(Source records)
/-- The tail pointer TX.PUT writes once it has set OWN (R210): the position just past the slot, or the base after the
last slot where TX_TAIL_WRAP = 1; the write hands this descriptor to DMA, and no other (R222). -/
def Obligations.PutTailPointer : Prop :=
  ∀ (s : State) (buf len slot d : Word), s.params.wellFormed = true →
    s.seq = .txPut (if s.params.txTailWrap then .ptrN slot d else .ptrBase slot d false) buf len →
    ∃ t, playSeq (if s.params.txTailWrap then 3 else 2) s = .next t ∧ KeepsRegsBut [.txTailPtr] s t ∧
      t.isGrantedTx (descWord s.params d 3) = true ∧
      (∀ a, a ≠ descWord s.params d 3 → t.isGrantedTx a = s.isGrantedTx a) ∧ t.rxGranted = s.rxGranted ∧
      (s.params.txTailWrap = true → slot + 1#32 = s.reg .txN → t.reg .txTailPtr = s.reg .txBase) ∧
      (s.params.txTailWrap = false ∨ slot + 1#32 ≠ s.reg .txN →
        (t.reg .txTailPtr).toNat =
          ((s.reg .txBase).toNat + s.params.descSpan * (slot + 1#32).toNat) % 2 ^ s.params.addrW)

/-- TX.UPDATE reclaims exactly the submitted slots whose OWN bit is clear, from the consumer index on, up to the first
that is still owned, and reports what remains and the current slot; it writes only TX_CUR (R215, R216). -/
def Obligations.UpdateReclaimsInOrder : Prop :=
  ∀ (s : State) (m : Nat), s.params.wellFormed = true → s.seq = .idle → s.txValid = true → RingSet s →
    let pending := s.txPending.toNat
    m ≤ pending → (∀ j < m, own (s.word (ctlAddress s (s.reg .txCur + BitVec.ofNat 32 j))) = false) →
    (m < pending → own (s.word (ctlAddress s (s.reg .txCur + BitVec.ofNat 32 m))) = true) →
    Completes .txUpdate (List.replicate (8 * m + (if m < pending then 6 else 2) + 5) .seq) s fun t =>
      EndsWith 0#32 t ∧ (t.reg .txCur).toNat = ((s.reg .txCur).toNat + m) % 2 ^ s.params.idxW ∧
      t.reg .res0 = BitVec.ofNat 32 (pending - m) ∧
      t.reg .res1 = (s.reg .txCur + BitVec.ofNat 32 m) &&& s.reg .txMask ∧
      KeepsRegsBut ([.txCur] ++ endRegs) s t ∧ KeepsMemory s t ∧ KeepsOutside s t ∧ KeepsGrants s t

/-- A put into an empty ring, DMA's completion of the slot, and an update: pendingCount 0, the consumer index
advanced by exactly 1, and the slot the next put will use as the current one (R216, R217, R222). -/
def Obligations.PutDoneUpdateEmptiesTheRing : Prop :=
  ∀ s : State, s.params.wellFormed = true → s.seq = .idle → s.txValid = true → RingSet s →
    (s.reg .arg1).toNat ≤ 16383 →
    s.reg .txCur = s.reg .txTail → own (s.word (ctlAddress s (s.reg .txTail))) = false →
    ∃ t, play ([.hostWrite 8 9#32] ++ List.replicate (putSteps s) .seq ++
        [.dmaTxDone (s.reg .txTail &&& s.reg .txMask), .hostWrite 8 10#32] ++ List.replicate 15 .seq) s = .next t ∧
      t.seq = .idle ∧ EndsWith 0#32 t ∧ t.reg .res0 = 0#32 ∧
      (t.reg .txCur).toNat = ((s.reg .txCur).toNat + 1) % 2 ^ s.params.idxW ∧
      t.reg .res1 = (s.reg .txCur + 1#32) &&& s.reg .txMask ∧
      t.word (ctlAddress s (s.reg .txTail)) = 0x30000000#32 ∧
      t.isGrantedTx (ctlAddress s (s.reg .txTail)) = false

/-! ### DRM: the RX slot and the DMA soft reset -/

/-- RX.ARM refuses an armed slot, a misaligned or an out-of-range descriptor, in that order, and otherwise runs to its
end: word 0 is the buffer, word 3 OWN and BUF1V, no other byte of memory changes, the ring base and the tail pointer
hold the descriptor's address, and DMA may fill this slot, and of every descriptor whose word 3 is neither word written
it may consume or fill what it might before (R232, R241). -/
def Obligations.ArmSetsUpTheSlot : Prop :=
  ∀ s : State, s.params.wellFormed = true → s.seq = .idle →
    let d := s.reg .arg0
    if s.rxValid = true then exec .rxArm s = .refused .alreadyArmed
    else if d.toNat % s.params.descAlign ≠ 0 then exec .rxArm s = .refused .misaligned
    else if 2 ^ s.params.addrW ≤ d.toNat + s.params.descSpan then exec .rxArm s = .refused .outOfAddressSpace
    else Completes .rxArm (List.replicate 8 .seq) s fun t =>
      EndsWith 0#32 t ∧ t.reg .rxDesc = d ∧ t.reg .rxBuf = s.reg .arg1 ∧ t.reg .rxRingBase = d ∧
      t.reg .rxTailPtr = d ∧ t.rxValid = true ∧ t.txValid = s.txValid ∧
      t.word d = s.reg .arg1 ∧ t.word (d + 12#32) = 0x81000000#32 ∧
      (∀ a, (a < d.toNat ∨ d.toNat + 4 ≤ a) → (a < d.toNat + 12 ∨ d.toNat + 16 ≤ a) →
        t.mem.read a = s.mem.read a) ∧
      t.isGrantedRx (d + 12#32) = true ∧ t.isGrantedTx (d + 12#32) = false ∧
      KeepsGrantsBut [d, d + 12#32] s t ∧
      KeepsRegsBut ([.rxDesc, .rxBuf, .rxRingBase, .rxTailPtr, .init] ++ endRegs) s t ∧ KeepsOutside s t

/-- RX.POLL tests OWN alone: where it is clear the operation returns bits [29:16] of word 2 and the buffer's address,
where it is set it ends with NOT_READY; either way nothing but the end's registers changes (R235, R236, R265). -/
def Obligations.PollReportsTheFrame : Prop :=
  ∀ s : State, s.params.wellFormed = true → s.seq = .idle → s.rxValid = true → SlotSet s →
    (own (s.word (s.reg .rxDesc + 12#32)) = false → Completes .rxPoll (List.replicate 5 .seq) s fun t =>
      EndsWith 0#32 t ∧ (t.reg .res0).toNat = (s.word (s.reg .rxDesc + 8#32)).toNat / 2 ^ 16 % 2 ^ 14 ∧
      t.reg .res1 = s.reg .rxBuf ∧ KeepsRegsBut endRegs s t ∧ KeepsMemory s t ∧ KeepsOutside s t ∧
      KeepsGrants s t) ∧
    (own (s.word (s.reg .rxDesc + 12#32)) = true →
      ∃ s₁ t, exec .rxPoll s = .next s₁ ∧ playSeq 3 s₁ = .next t ∧ t.seq = .idle ∧ EndsWith 5#32 t ∧
        KeepsRegsBut endRegs s t ∧ KeepsMemory s t ∧ KeepsOutside s t ∧ KeepsGrants s t)

/-- RX.REARM on a ready slot writes word 3 whole, OWN and BUF1V, and then moves RX_TAIL_PTR as RX_REARM_MODE says, no
other byte of memory changes, and DMA may then fill this slot, and no other descriptor's grant changes; on a slot DMA
owns it is refused at its read of word 3 (R238, R239, R240, R241). -/
def Obligations.RearmGivesTheSlotBack : Prop :=
  ∀ s : State, s.params.wellFormed = true → s.seq = .idle → s.rxValid = true → SlotSet s →
    (own (s.word (s.reg .rxDesc + 12#32)) = false →
      Completes .rxRearm (List.replicate (rearmSteps s) .seq) s fun t =>
        EndsWith 0#32 t ∧ t.word (s.reg .rxDesc + 12#32) = 0x81000000#32 ∧
        (t.reg .rxTailPtr).toNat = ((if s.params.rxRearmMode = .absolute then s.reg .rxDesc
          else s.reg .rxTailPtr).toNat + s.params.descSpan) % 2 ^ s.params.addrW ∧
        t.isGrantedRx (s.reg .rxDesc + 12#32) = true ∧ t.isGrantedTx (s.reg .rxDesc + 12#32) = false ∧
        KeepsGrantsBut [s.reg .rxDesc + 12#32] s t ∧
        KeepsMemoryBut (s.reg .rxDesc + 12#32).toNat 4 s t ∧ KeepsRegsBut ([.rxTailPtr] ++ endRegs) s t ∧
        KeepsOutside s t) ∧
    (own (s.word (s.reg .rxDesc + 12#32)) = true →
      ∃ s₁ s₂, exec .rxRearm s = .next s₁ ∧ seqTurn s₁ = .next s₂ ∧ s₂.mem = s.mem ∧
        seqTurn s₂ = .refused .descriptorDmaOwned)

/-- The receive side end to end: arm the slot, DMA deposits a frame of `n` bytes, the poll reports `n`, and after a
re-arm OWN and buffer-valid are set and the slot is not ready (R232, R235, R238, R241). -/
def Obligations.ReceiveEndToEnd : Prop :=
  ∀ (s : State) (n : Nat) (bufv : Bool), s.params.wellFormed = true → s.seq = .idle → s.rxValid = false →
    SlotGeometry s.params (s.reg .arg0) → n ≤ 16383 →
    ∃ t u, play ([.hostWrite 8 11#32] ++ List.replicate 8 .seq ++ [.dmaRxFrame n bufv, .hostWrite 8 12#32] ++
        List.replicate 5 .seq) s = .next t ∧ t.seq = .idle ∧ EndsWith 0#32 t ∧
      t.reg .res0 = BitVec.ofNat 32 n ∧ t.reg .res1 = s.reg .arg1 ∧
      play ([.hostWrite 8 13#32] ++ List.replicate (rearmSteps s) .seq ++ [.hostWrite 8 12#32] ++
        List.replicate 3 .seq) t = .next u ∧ u.seq = .idle ∧ EndsWith 5#32 u ∧
      u.word (s.reg .arg0 + 12#32) = 0x81000000#32

/-- DMA.SWRESET polls, with no hook call, until DMA has cleared SWR: `k` polls that see SWR = 1, then the end; it
clears INIT and touches nothing else of the block (R251, R253). -/
def Obligations.SwresetWaitsForDma : Prop :=
  ∀ (s : State) (k : Nat), s.seq = .idle →
    Completes .dmaSwreset ([.seq, .seq] ++ List.replicate k .seq ++ [.dmaSwrDone, .seq, .seq]) s fun t =>
      EndsWith 0#32 t ∧ t.reg .dmaCtrl = 0#32 ∧ t.reg .init = 0#32 ∧ t.hookAnswers = s.hookAnswers ∧
      KeepsRegsBut ([.dmaCtrl, .init] ++ endRegs) s t ∧ KeepsMemory s t ∧ KeepsOutside s t

/-! ### DMA -/

/-- `DMA: tx-done` happens exactly when the slot lies in the ring the registers name, TX_TAIL_PTR has been written for
its descriptor, and OWN is 1; it clears that bit and changes no other byte of memory, no register and no other
descriptor's grant, and the descriptor is then no longer DMA's to consume (R222). The ring the registers name lies in
the address space, as TX.SETDESC leaves it. -/
def Obligations.TxDoneClearsOwnOnly : Prop :=
  ∀ (s : State) (slot : Word), s.params.wellFormed = true → descAligned s.params (s.reg .txRingBase) = true →
    (s.reg .txRingBase).toNat + s.params.descSpan * ((s.reg .txRingLen).toNat + 1) < 2 ^ s.params.addrW →
    let d := s.reg .txRingBase + BitVec.ofNat 32 s.params.descSpan * slot
    let w3 := s.word (d + 12#32)
    let enabled := slot.toNat < (s.reg .txRingLen).toNat + 1 ∧ s.isGrantedTx (d + 12#32) = true ∧ own w3 = true
    (¬ enabled → dmaTxDone slot s = .refused .notEnabled) ∧
    (enabled → ∃ t, dmaTxDone slot s = .next t ∧ t.word (d + 12#32) = w3 &&& 0x7FFFFFFF#32 ∧
      KeepsMemoryBut (d + 12#32).toNat 4 s t ∧ KeepsRegsBut [] s t ∧ t.seq = s.seq ∧ KeepsOutside s t ∧
      t.isGrantedTx (d + 12#32) = false ∧ KeepsGrantsBut [d + 12#32] s t)

/-- `DMA: rx-frame n` happens exactly when n is at most 16383, RX_TAIL_PTR has been written for the descriptor that
RX_RING_BASE names, and OWN is 1; in one atomic step it puts n in bits [29:16] of word 2, clears OWN in word 3, may set
bit 24, and changes no other byte of memory and no register; the slot is then no longer DMA's to fill, and of every
descriptor whose word 3 is neither word written DMA may consume or fill what it might before (R241; log entry 11). That
the frame's bytes are not moved is the model's (log entry 12). -/
def Obligations.RxFrameWritesLengthAndOwn : Prop :=
  ∀ (s : State) (n : Nat) (bufv : Bool), s.params.wellFormed = true → SlotGeometry s.params (s.reg .rxRingBase) →
    let d := s.reg .rxRingBase
    let w3 := s.word (d + 12#32)
    let enabled := n ≤ 16383 ∧ s.isGrantedRx (d + 12#32) = true ∧ own w3 = true
    (¬ enabled → dmaRxFrame n bufv s = .refused .notEnabled) ∧
    (enabled → ∃ t, dmaRxFrame n bufv s = .next t ∧
      t.word (d + 8#32) = (s.word (d + 8#32) &&& 0xC000FFFF#32) ||| (BitVec.ofNat 32 n <<< 16) ∧
      t.word (d + 12#32) = (w3 &&& 0x7FFFFFFF#32) ||| (if bufv then 1#32 <<< 24 else 0#32) ∧
      KeepsMemoryBut (d + 8#32).toNat 8 s t ∧ KeepsRegsBut [] s t ∧ t.seq = s.seq ∧ KeepsOutside s t ∧
      t.isGrantedRx (d + 12#32) = false ∧ KeepsGrantsBut [d + 8#32, d + 12#32] s t)

/-- `DMA: swr-done` happens exactly when SWR is 1; it clears SWR, writes no memory, and DMA forgets every tail pointer
write: no tx-done and no rx-frame is enabled after it (R252). -/
def Obligations.SwrDoneForgetsTailPointers : Prop :=
  ∀ s : State, (s.swr = false → dmaSwrDone s = .refused .notEnabled) ∧
    (s.swr = true → ∃ t, dmaSwrDone s = .next t ∧ t.swr = false ∧ t.mem = s.mem ∧ KeepsRegsBut [.dmaCtrl] s t ∧
      t.seq = s.seq ∧ KeepsOutside s t ∧
      (∀ slot, dmaTxDone slot t = .refused .notEnabled) ∧ ∀ n b, dmaRxFrame n b t = .refused .notEnabled)

/-! ### How operations end, and what they leave unchanged -/

/-- A raise writes the code in STATUS, the hook's code in ERRINFO where there is one, and SEQ = IDLE, and undoes
nothing; RES0, RES1 and else ERRINFO hold no value then (R267, R268; log entry 6). -/
def Obligations.RaiseEndsTheOperation : Prop :=
  ∀ (s : State) (i : Instr) (k : Raise), s.seq = .ending i (.raise k) → i.format = .opw →
    ∃ t, exec i s = .next t ∧ t.seq = .idle ∧
      t.reg .status = (match k with
        | .hookFail _ => 1#32 | .notFound => 2#32 | .slotBusy => 3#32 | .ringFull => 4#32 | .notReady => 5#32) ∧
      (∀ e, k = .hookFail e → t.reg .errinfo = e) ∧ KeepsRegsBut endRegs s t ∧ t.mem = s.mem ∧ KeepsOutside s t ∧
      KeepsGrants s t

/-- A return writes STATUS = OK, the result registers the operation lists, and SEQ = IDLE (R269). -/
def Obligations.ReturnWritesResults : Prop :=
  ∀ (s : State) (i : Instr) (x y : Option Word), s.seq = .ending i (.ret x y) → i.format = .opw →
    ∃ t, exec i s = .next t ∧ t.seq = .idle ∧ t.reg .status = 0#32 ∧ (∀ v ∈ x, t.reg .res0 = v) ∧
      (∀ v ∈ y, t.reg .res1 = v) ∧ KeepsRegsBut endRegs s t ∧ t.mem = s.mem ∧ KeepsOutside s t ∧ KeepsGrants s t

/-- The frame of the registers: a step of an instruction writes no register but those R21 says it writes, and the end's
registers only when it ends (R21, R41, R170). -/
def Obligations.RegisterFrame : Prop :=
  ∀ (i : Instr) (s t : State), TransactionInv s → exec i s = .next t → KeepsRegsBut (writtenBy i s) s t

/-- The frame of memory: a step of an instruction changes no byte of system memory but those of the one word it stores,
if it stores one; which word that is follows from where SEQ stands (R72, R81). -/
def Obligations.MemoryFrame : Prop :=
  ∀ (i : Instr) (s t : State), exec i s = .next t →
    (∀ a, storeAddress s = some a → KeepsMemoryBut a.toNat 4 s t) ∧
    (storeAddress s = none → KeepsMemory s t)

/-- The frame of everything around: no instruction changes the parameters, PRESENT or the agenda; only a completed
write changes the PHY register view; only TX.PUT, RX.ARM and RX.REARM change what DMA may consume or fill, and none of
them gives DMA a descriptor but by its tail pointer write for it; a command word leaves SEQ where it is (R3, R170, R222,
R241). -/
def Obligations.OutsideFrame : Prop :=
  ∀ (i : Instr) (s t : State), exec i s = .next t →
    t.params = s.params ∧ t.present = s.present ∧ t.agenda = s.agenda ∧
    ((∀ p r, i ≠ .cmdwWrite p r) → t.phyRegs = s.phyRegs) ∧
    (i ≠ .txPut → i ≠ .rxArm → i ≠ .rxRearm → KeepsGrants s t) ∧
    (∀ a, t.isGrantedTx a = true → s.isGrantedTx a = true ∨ (i = .txPut ∧ txHandOver s = some a)) ∧
    (∀ a, t.isGrantedRx a = true →
      s.isGrantedRx a = true ∨ ((i = .rxArm ∨ i = .rxRearm) ∧ rxHandOver s = some a)) ∧
    (i.format = .cmdw → t.seq = s.seq)

/-! ### Invariants every step keeps -/

/-- Memory, the PHY register view and DMA's position stay in their canonical form. -/
def Obligations.CanonicalFormsAreKept : Prop := ∀ s t : State, CanonicalInv s → step s = .next t → CanonicalInv t

/-- The registers keep their formats: STATUS is one of the codes 0 to 5, reserved bits stay 0 (R107, R108; MDIO_CMD: R22,
R102; OPW: R30; MDIO_DATA: R23). Across a reset of the block the bounds on OPW and MDIO_DATA rest on the model's reset values (DESIGN
CHOICE, log entry 4), and the bound on CFG on log entry 15. -/
def Obligations.RegisterFormatsAreKept : Prop :=
  ∀ s t : State, RegisterFormatInv s → step s = .next t → RegisterFormatInv t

■ **What you should do**: Go through the records above. Copy each line in which the string "fill" appears.

■ **Task result**:
hold the descriptor's address, and DMA may fill this slot, and of every descriptor whose word 3 is neither word written
it may consume or fill what it might before (R232, R241). -/
other byte of memory changes, and DMA may then fill this slot, and no other descriptor's grant changes; on a slot DMA
bit 24, and changes no other byte of memory and no register; the slot is then no longer DMA's to fill, and of every
descriptor whose word 3 is neither word written DMA may consume or fill what it might before (R241; log entry 11). That
write changes the PHY register view; only TX.PUT, RX.ARM and RX.REARM change what DMA may consume or fill, and none of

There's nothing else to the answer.